Second, most of the existing proposals on capability-based approach suffer the problem of missing query refinement. Therefore, the accuracy of the capability profiles of data sources may not guarantee the best routing results. For instance, when a broader definition of query terms is used in the original query, query routing without query refinement may unavoidably produce large false positives.
-
Use source information quality measurements as the criteria for source selection.
The most commonly used information quality dimensions include accuracy, reputation, timeliness, completeness, understandability of the sources. A main drawback of this approach is the fact that most of these information quality measurements are user-specific and thus subjective. The quality of source selection will drop dramatically when the query users do not share the given set of information quality measurements.
-
The AQR approach
In AQR, we develop a framework for building an adaptive query routing system. There are two important features of our approach. First, we use both the user query profile and the source capability profile as a measure of server relevance. By using user query profiles for query refinement, a well-focused query is produced to ensure the matching data sources selected have zero or minimized false positives. By using the source capability profiles and a multi-level progressive pruning algorithm, the result of source selection will have zero or minimized false negatives. Second, we allow different options for query refinements and source selection to be mixed and matched within a single application, and provide performance monitoring to allow a system developer to examine the impact of using different query routing mechanisms.
Important to note is that different source selection mechanisms use different structures for source capability profiles, and require different pruning algorithms.
Multi-level Source Relevance Reasoning
- Step 1: Level-one relevance pruning -
This step discovers the candidate information sources whose content descriptions are related to the scope of a query Q (e.g., in terms of substring matching).
For level-one relevance pruning we use the user query scope description of Q and the content and category description of the sources.
The redundancy or replication of the sources will be detected and removed. Other factors such as unavailability of the sources or affordability of the sources should be considered at this step too. We call the set of sources selected by this step as target information sources of level-one relevance.

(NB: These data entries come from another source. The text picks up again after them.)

-- ==== Sys2Proof/Tests/Slice0.lean ====
section
/-! SUPPORT. Tests of well-formedness and of single commands, and for each statement with hypotheses a state and operands that meet
them: a witness for each of its clauses. Expected results are worked out by hand from the rules that the tests name. -/

namespace Sys2Proof.Tests

open Sys2Proof Sys2Proof.Machine

set_option Elab.async false

/-! ## Small states -/

/-- The reset state with a change of the device. -/
def dev (f : Device → Device) : State := { State.reset with dev := f {} }
/-- A Needle state with its control register. -/
def withNeedle (ctl : BitVec 64) (n : Needle) (f : Device → Device := id) : State :=
  dev (fun d => f { d with regs := { d.regs with needleCtl := ctl }, needle := n })
/-- Panel 0 changed. -/
def withPanel (f : Panel → Panel) (g : Device → Device := id) : State := dev (fun d => g (d.updPanel 0 f))
/-- Port 0 changed. -/
def withPort (f : Port → Port) (g : Device → Device := id) : State :=
  dev (fun d => g { d with ports := d.ports.set 0 (f d.ports[0]) })
/-- The host link in L0 with 16 lanes, in CXL mode. -/
def upLink : HostLink := { link := .l0, cxl := true, width := 16, speed := 5 }
/-- An unpowered package. -/
def unpowered (p : ModulePins → ModulePins := id) : State :=
  { State.reset with pins := p { railsOn := false, pwrGood := false, inputSwitch := false } }
/-- A descriptor's bits: opcode in byte 0, and SEQ of a start position left out. -/
def desc (raw : Nat) (phase : DescPhase := .checked) : Desc := { seq := 0, raw := BitVec.ofNat 1024 raw, phase := phase }
/-- A ring with one descriptor. -/
def oneRing (x : Desc) : Ring := { sqAddr := 0x10000, cqAddr := 0x20000, dbAddr := 0x30000, sizeLog2 := 6, tail := 1, next := 1, queue := [x] }
/-- A context on panel 0. -/
def oneCtx (rings : List Ring) : Context :=
  { id := 1, panel := 0, pinned := true, resident := true, rings := rings, rights := 0, confidential := false, ledgerAddr := 0, ledgerEntries := 0,
    seed := 0, jobTag := 0, authority := 0, mapAddr := 0x200000, mapEntries := 1, saveAddr := 0, saveBytes := 0, bobbinMax := 0, ecAddr := 0x40000 }
/-- A powered module whose one context has one ring with one descriptor, on an enabled panel. -/
def withDesc (x : Desc) (c : Context → Context := id) (f : Device → Device := id) : State :=
  dev (fun d => f ({ d with contexts := [c (oneCtx [oneRing x])] }.updPanel 0 (fun q => { q with ctl := 1, memCtl := 0x203 })))

/-! ## Well-formedness: an operand out of range is refused -/

theorem test_misaligned_access : barAccess 4 8 = false := by decide
theorem test_access_past_bar : barAccess 0x4000000 4 = false := by decide
theorem test_access_size : barAccess 0 2 = false := by decide
theorem test_ill_latch : Instr.wellFormed (.lowHalfReadLatch 4) = false := by decide
theorem test_ill_chained : Instr.wellFormed (.pmcChainedRead .hub 32) = false := by decide
theorem test_ill_chained_panel : Instr.wellFormed (.pmcChainedRead (.panel 0) 0) = false := by decide
theorem test_ill_column : Instr.wellFormed (.tackCheckFail 0 1024 0 0 false) = false := by decide
theorem test_ill_read_return : Instr.wellFormed (.memoryReadReturn 32 {} .nobody) = false := by decide
theorem test_ill_scrub : Instr.wellFormed (.scrubRead 0 0x140000000 {}) = false := by decide
theorem test_ill_snpinv : Instr.wellFormed (.snpinv 64 []) = false := by decide
theorem test_ill_snpdata : Instr.wellFormed (.snpdata 8) = false := by decide
theorem test_ill_memrd : Instr.wellFormed (.memrd 1) = false := by decide
theorem test_ill_memwr : Instr.wellFormed (.memwr 0 [] false) = false := by decide
theorem test_ill_read_request : ∀ h, Instr.wellFormed (.remoteRead h 0) = false := fun _ => rfl
theorem test_ill_residue : Instr.wellFormed (.seamResidueFail 0 10 0) = false := by decide
theorem test_ill_parity : Instr.wellFormed (.cfgParityError 4 0) = false := by decide
theorem test_ill_shadow : Instr.wellFormed (.cfgShadowCheck (some (4, 0))) = false := by decide
theorem test_ill_power_register : Instr.wellFormed (.pwrRegWrite 0x18 4 0) = false := by decide
theorem test_ill_frame : Instr.wellFormed (.frameZeroed 1310720) = false := by decide
theorem test_ill_config : Instr.wellFormed (.configRequest 2 none) = false := by decide
theorem test_ill_register_write : Instr.wellFormed (.registerWrite 2 4 0) = false := by decide
theorem test_ill_payload : (PktBody.writeRequest (List.replicate 4097 0)).fits = false := by decide +kernel
theorem test_ill_read_data : (PktBody.readData (List.replicate 4097 0)).fits = false := by decide +kernel
theorem test_ill_relay_block : (PktBody.relayBlock ⟨0, 0, 0, List.replicate 4097 0⟩).fits = false := by decide +kernel

/-! ## Witnesses: Needle -/

/-- A JOB-mode module in HOLDOVER that has a source, with port 0 UP and followed. -/
def follower (st : NeedleState) (n : Needle → Needle := id) : State :=
  dev (fun d => { d with now := 3000000000, regs := { d.regs with needleCtl := 0x303, needleJob := 7, needleSrc := 1, needleOut := 1 },
                         needle := n { state := st }, ports := d.ports.set 0 { d.ports[0] with ctl := 5, state := .up } })
/-- A marker with the settings of `follower`. -/
def marker : Marker := { hop := 8, rank := 2, jobId := 7, stitch := 5, angle := 0, srcHoldover := false, ext := false, stitchNs := 10000, markersLog2 := 0, departPs := 0, sourceId := 9, seq := 0 }

theorem witness_NeedleEnableAndDisable :
    (withNeedle 0xFF00 {}).dev.needleOn = false ∧ ((withNeedle 0xFF00 {}).dev.needleCtlFields 0xFF01).needleChecks = none ∧
    ((withNeedle 0xFF00 {}).dev.needleCtlFields 0xFF03).needleChecks = some (0x0603, 0x02) ∧
    (let d := (withNeedle 0xFF00 {} (fun d => { d with regs := { d.regs with needleJob := 7 } })).dev; (d.needleCtlFields 0xFE03).needleChecks = none) ∧
    (withNeedle 3 { state := .locked }).dev.needleOn = true := by decide +kernel
theorem witness_MarkersDiscipline :
    (∀ st ∈ [NeedleState.listen, .acquiring, .reacquiring, .locked, .holdover], let s := follower st
      s.pins.railsOn = true ∧ s.dev.needleOn = true ∧ bitOf s.dev.regs.needleCtl 1 = true ∧ bitOf s.dev.regs.needleSrc 0 = true ∧
      (s.dev.port 0).state = .up ∧ s.dev.markerMatches marker = true ∧ marker.hop.toNat = 8 ∧ s.dev.follows (marker.rank.toNat, marker.sourceId) = true ∧ s.dev.needle.state = st) ∧
    (let n := { (follower .treadle).dev.needle with takenOver := some 0 }
     betterSource (marker.rank.toNat, marker.sourceId) (3, ownIdentity) = true ∧ betterSource (marker.rank.toNat, marker.sourceId) (1, ownIdentity) = false ∧
       n.takenOver.any (fun b => !({ (follower .treadle).dev with now := 0 } : Device).intervalsPassed b 8) = true ∧ n.takenOver.any (fun b => !(follower .treadle).dev.intervalsPassed b 8) = false) ∧
    (-50 ≤ (BitVec.ofInt 16 (-50)).toInt ∧ ¬ (51#16).toInt ≤ 50) ∧ 63 ≤ (follower .acquiring (fun n => { n with inLock := 63 })).dev.needle.inLock ∧
    ({ marker with srcHoldover := true }.srcHoldover = true ∧ 8 < { marker with hop := 9 }.hop.toNat ∧ (follower .locked).dev.markerMatches { marker with jobId := 8 } = false) := by
  decide +kernel
theorem witness_NeedleTimedTransitions :
    (∀ s ∈ [follower .listen, follower .holdover], 1 ≤ s.dev.rank ∧ s.dev.rank ≤ 254 ∧ s.dev.intervalsPassed s.dev.needle.entered 8 = true ∧
      s.dev.intervalsPassed s.dev.needle.lastSource (8 + (s.dev.rank - 1)) = true ∧ s.dev.intervalsPassed s.dev.needle.lastBetter (8 + (s.dev.rank - 1)) = true ∧ 2000000000 ≤ s.dev.now - s.dev.needle.lastValid) ∧
    (∀ s ∈ [follower .locked, follower .reacquiring], s.dev.intervalsPassed s.dev.needle.lastValid 4 = true ∧ 2000000000 ≤ s.dev.now - s.dev.needle.entered) ∧
    50000000 ≤ (follower .acquiring).dev.now - (follower .acquiring).dev.needle.entered := by decide +kernel
theorem witness_LostNeedle :
    ∀ c ∈ [Instr.holdoverLimit, .lockTimeout, .reacquireTimeout, .needleCounterFault], ∃ st t, exec c (follower st) = .next t ∧ st ≠ .lost ∧ t.dev.needle.state = .lost := by
  intro c hc
  simp only [List.mem_cons, List.not_mem_nil, or_false] at hc
  rcases hc with rfl | rfl | rfl | rfl
  · exact ⟨.holdover, _, rfl, by decide, by decide +kernel⟩
  · exact ⟨.acquiring, _, rfl, by decide, by decide +kernel⟩
  · exact ⟨.reacquiring, _, rfl, by decide, by decide +kernel⟩
  · exact ⟨.locked, _, rfl, by decide, by decide +kernel⟩
theorem witness_NeedleOutputsAndFrame :
    (let s := follower .locked; s.dev.needle.state.runs = true ∧ s.dev.atMarkerPosition = true ∧ s.dev.needle.emitted ≠ some (s.dev.needle.stitch, s.dev.needle.tick) ∧
      bitOf s.dev.regs.needleOut 0 = true ∧ (s.dev.port 0).state = .up) ∧
    (let s := follower .locked (fun n => { n with stitchOut := some 2999999500 }); s.dev.needle.stitchOut = some 2999999500 ∧ 500 ≤ s.dev.now - 2999999500) ∧
    exec (.needleEnable 0) (follower .locked) = .next (follower .locked) := ⟨by decide +kernel, by decide +kernel, rfl⟩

- Step 2: Level-two relevance pruning -
This step prunes the information sources that have level-one relevance but do not offer enough query capability to contribute to the answer of Q. This is due to either the restriction on the scope of query parameters of Q, or the restriction on the list of input or output arguments of the sources, or the conflict of query interest with the access constraints associated with the sources.
The user query capacity description of Q and the source capability profiles are used in the level-two relevance pruning. We call the set of sources selected by Step 2 as target information sources of level two relevance.
- Step 3: Level-three relevance pruning -
This step explores the relevance of the data sources with respect to the content specified in the query condition to further prune irrelevant information
sources to answer $Q$. For instance, a search on database conferences should not return those conferences that are in medicine. We call the set of sources selected by this step as target information sources of level three relevance.
- Step 4: Level-four relevance pruning -
This step explores run-time information to further prune irrelevant information
sources to answer $Q$. It is especially helpful when the subset of information sources resulting from level-two relevance pruning is not significantly small comparing with the large collection of available information sources. We call the set of sources selected by this step as target information sources of level four relevance.
The level-four relevance pruning is built as a plug-and-play component
and can be turned on or tuned to play any time when the need arises.